Re:It may finally happen. (Score:5, Interesting)
voice recognition is no where near reliable. I laugh at my brother as he tries to use voice dial on his cell phone, it takes two or three times to get it to work. I once sneezed and it dialed my father. a good throat clearing sounds like mother. I should try farting at it some time to see who that would Dial.
Seriously try it sometime. delicately train the system for your voice, use it for a while, and then start throwing random noise at it. Or take a song which the music track is quiet enough to hear each word clearly and play that at the microphone. It should give you all the lyrics, yet they can't sort that out.
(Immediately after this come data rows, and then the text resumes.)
/-- R106, R107: DRW flips exactly the pixels of the grid on which the sprite at (Vx, Vy), not wrapped, has a set bit;
VF is 0x01 if a lit pixel went off, else 0x00; a sprite that starts off the screen or has no rows draws nothing;
nothing else is written. -/
def Obligations.DrwXorsTheClippedSprite : Prop :=
  ∀ (x y n : Nibble) (s : State), decode (wordXyn 0xD#4 x y n) = .instr (.drw x y n) ∧
    ∃ t, exec (.drw x y n) s = .next t ∧
      (∀ px py, px < 64 → py < 32 → t.disp.pixel px py =
        (s.disp.pixel px py ^^ spriteBit (s.readV x).toNat (s.readV y).toNat (spriteBytes s n) px py)) ∧
      ((∃ px py, px < 64 ∧ py < 32 ∧ s.disp.pixel px py = true ∧ t.disp.pixel px py = false) →
        t.readV vf = 0x01#8) ∧
      ((∀ px py, px < 64 → py < 32 → s.disp.pixel px py = true → t.disp.pixel px py = true) →
        t.readV vf = 0x00#8) ∧
      ((64 ≤ (s.readV x).toNat ∨ 32 ≤ (s.readV y).toNat ∨ n = 0x0#4) → t.disp = s.disp ∧ t.readV vf = 0x00#8) ∧
      t.pc = s.pc + 2#12 ∧ Frame (fun p => p = .disp ∨ p = .v vf) s t

/-- R106's example (the source's vector): drawing the same sprite twice at the same coordinates restores the display;
and where the first drawing lit a pixel, the second sets VF to 0x01. -/
def Obligations.DrawingTwiceRestoresTheDisplay : Prop :=
  ∀ (x y n : Nibble) (s t u : State), x ≠ vf → y ≠ vf → exec (.drw x y n) s = .next t →
    exec (.drw x y n) t = .next u → u.disp = s.disp ∧
      ((∃ px py, px < 64 ∧ py < 32 ∧ s.disp.pixel px py = false ∧ t.disp.pixel px py = true) → u.readV vf = 0x01#8)

/-! ## All instructions together -/

/-- R14: VF changes only by one of the six flag writers, which leave 0x00 or 0x01, or as an ordinary destination with
x = 0xF; it is 0x00 in the model's reset state (log entry 1). -/
def Obligations.VfIsWrittenOnlyAsFlagOrDestination : Prop :=
  State.reset.readV vf = 0x00#8 ∧
  ∀ (i : Instr) (s t : State), exec i s = .next t →
    (i.pattern ∈ [Pattern.addReg, .sub, .subn, .shr, .shl, .drw] → t.readV vf = 0x01#8 ∨ t.readV vf = 0x00#8) ∧
    (t.readV vf ≠ s.readV vf →
      i.pattern ∈ [Pattern.addReg, .sub, .subn, .shr, .shl, .drw] ∨
      (fieldX (encode i) = 0xF#4 ∧
        i.pattern ∈ [Pattern.ldByte, .addByte, .ldReg, .orReg, .andReg, .xorReg, .rnd, .ldVxDt, .ldVxK, .ldVxMem]))

/-- R15, R18, R21, R23, R35 and the model's count of draws (log entry 3): which instructions write I, the stack, the
timers, memory and the display. -/
def Obligations.OnlyTheNamedInstructionsWriteEachPart : Prop :=
  ∀ (i : Instr) (s t : State), exec i s = .next t →
    (t.i ≠ s.i → i.pattern ∈ [Pattern.ldI, .addI, .ldF]) ∧
    (t.stack ≠ s.stack → i.pattern ∈ [Pattern.call, .ret]) ∧
    (t.dt ≠ s.dt → i.pattern = .ldDtVx) ∧
    (t.st ≠ s.st → i.pattern = .ldStVx) ∧
    (t.mem ≠ s.mem → i.pattern ∈ [Pattern.ldB, .ldMemVx]) ∧
    (t.disp ≠ s.disp → i.pattern ∈ [Pattern.cls, .drw]) ∧
    (t.draws ≠ s.draws → i.pattern = .rnd)
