/-! ## writeV -/

@[simp] theorem State.v_writeV (x : Nibble) (b : Byte) : (s.writeV x b).v = s.v.set x.toNat b x.isLt := rfl
@[simp] theorem State.i_writeV (x : Nibble) (b : Byte) : (s.writeV x b).i = s.i := rfl
@[simp] theorem State.pc_writeV (x : Nibble) (b : Byte) : (s.writeV x b).pc = s.pc := rfl
@[simp] theorem State.stack_writeV (x : Nibble) (b : Byte) : (s.writeV x b).stack = s.stack := rfl
@[simp] theorem State.dt_writeV (x : Nibble) (b : Byte) : (s.writeV x b).dt = s.dt := rfl
@[simp] theorem State.st_writeV (x : Nibble) (b : Byte) : (s.writeV x b).st = s.st := rfl
@[simp] theorem State.mem_writeV (x : Nibble) (b : Byte) : (s.writeV x b).mem = s.mem := rfl
@[simp] theorem State.disp_writeV (x : Nibble) (b : Byte) : (s.writeV x b).disp = s.disp := rfl
@[simp] theorem State.key_writeV (x : Nibble) (b : Byte) : (s.writeV x b).key = s.key := rfl
@[simp] theorem State.run_writeV (x : Nibble) (b : Byte) : (s.writeV x b).run = s.run := rfl
@[simp] theorem State.accurate_writeV (x : Nibble) (b : Byte) : (s.writeV x b).accurate = s.accurate := rfl
@[simp] theorem State.clockHz_writeV (x : Nibble) (b : Byte) : (s.writeV x b).clockHz = s.clockHz := rfl
@[simp] theorem State.budget_writeV (x : Nibble) (b : Byte) : (s.writeV x b).budget = s.budget := rfl
@[simp] theorem State.audioOn_writeV (x : Nibble) (b : Byte) : (s.writeV x b).audioOn = s.audioOn := rfl
@[simp] theorem State.rom_writeV (x : Nibble) (b : Byte) : (s.writeV x b).rom = s.rom := rfl
@[simp] theorem State.fault_writeV (x : Nibble) (b : Byte) : (s.writeV x b).fault = s.fault := rfl
@[simp] theorem State.phase_writeV (x : Nibble) (b : Byte) : (s.writeV x b).phase = s.phase := rfl
@[simp] theorem State.draws_writeV (x : Nibble) (b : Byte) : (s.writeV x b).draws = s.draws := rfl
@[simp] theorem State.inputs_writeV (x : Nibble) (b : Byte) : (s.writeV x b).inputs = s.inputs := rfl
@[simp] theorem State.outputs_writeV (x : Nibble) (b : Byte) : (s.writeV x b).outputs = s.outputs := rfl

/-! ## setI -/

@[simp] theorem State.v_setI (a : Addr) : (s.setI a).v = s.v := rfl
@[simp] theorem State.i_setI (a : Addr) : (s.setI a).i = a := rfl
@[simp] theorem State.pc_setI (a : Addr) : (s.setI a).pc = s.pc := rfl
@[simp] theorem State.stack_setI (a : Addr) : (s.setI a).stack = s.stack := rfl
@[simp] theorem State.dt_setI (a : Addr) : (s.setI a).dt = s.dt := rfl
@[simp] theorem State.st_setI (a : Addr) : (s.setI a).st = s.st := rfl
@[simp] theorem State.mem_setI (a : Addr) : (s.setI a).mem = s.mem := rfl
@[simp] theorem State.disp_setI (a : Addr) : (s.setI a).disp = s.disp := rfl
@[simp] theorem State.key_setI (a : Addr) : (s.setI a).key = s.key := rfl
@[simp] theorem State.run_setI (a : Addr) : (s.setI a).run = s.run := rfl
@[simp] theorem State.accurate_setI (a : Addr) : (s.setI a).accurate = s.accurate := rfl
@[simp] theorem State.clockHz_setI (a : Addr) : (s.setI a).clockHz = s.clockHz := rfl
@[simp] theorem State.budget_setI (a : Addr) : (s.setI a).budget = s.budget := rfl
@[simp] theorem State.audioOn_setI (a : Addr) : (s.setI a).audioOn = s.audioOn := rfl
@[simp] theorem State.rom_setI (a : Addr) : (s.setI a).rom = s.rom := rfl
@[simp] theorem State.fault_setI (a : Addr) : (s.setI a).fault = s.fault := rfl
@[simp] theorem State.phase_setI (a : Addr) : (s.setI a).phase = s.phase := rfl
@[simp] theorem State.draws_setI (a : Addr) : (s.setI a).draws = s.draws := rfl
@[simp] theorem State.inputs_setI (a : Addr) : (s.setI a).inputs = s.inputs := rfl
@[simp] theorem State.outputs_setI (a : Addr) : (s.setI a).outputs = s.outputs := rfl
The human ear can, but a computer can't yet. voice recognition is nearly useless until it can.
Parent
Re:It may finally happen. (Score:5, Funny)
#265532 [bash.org]:
(Sabdo) on one of those speech-to-text programs my friend ripped ass onto the mic.
(Sabdo) and it typed out "France"
(Sabdo) we were like, wtf?
Parent
Re:It may finally happen. (Score:5, Interesting)
Voice recognition is incredibly useful in the right context. A friend of mine is an attorney who happens to be disabled. He makes great use of voice recognition on his computer, does most of his legal work with it. Is it "conversational"? No, but it serves his purposes perfectly.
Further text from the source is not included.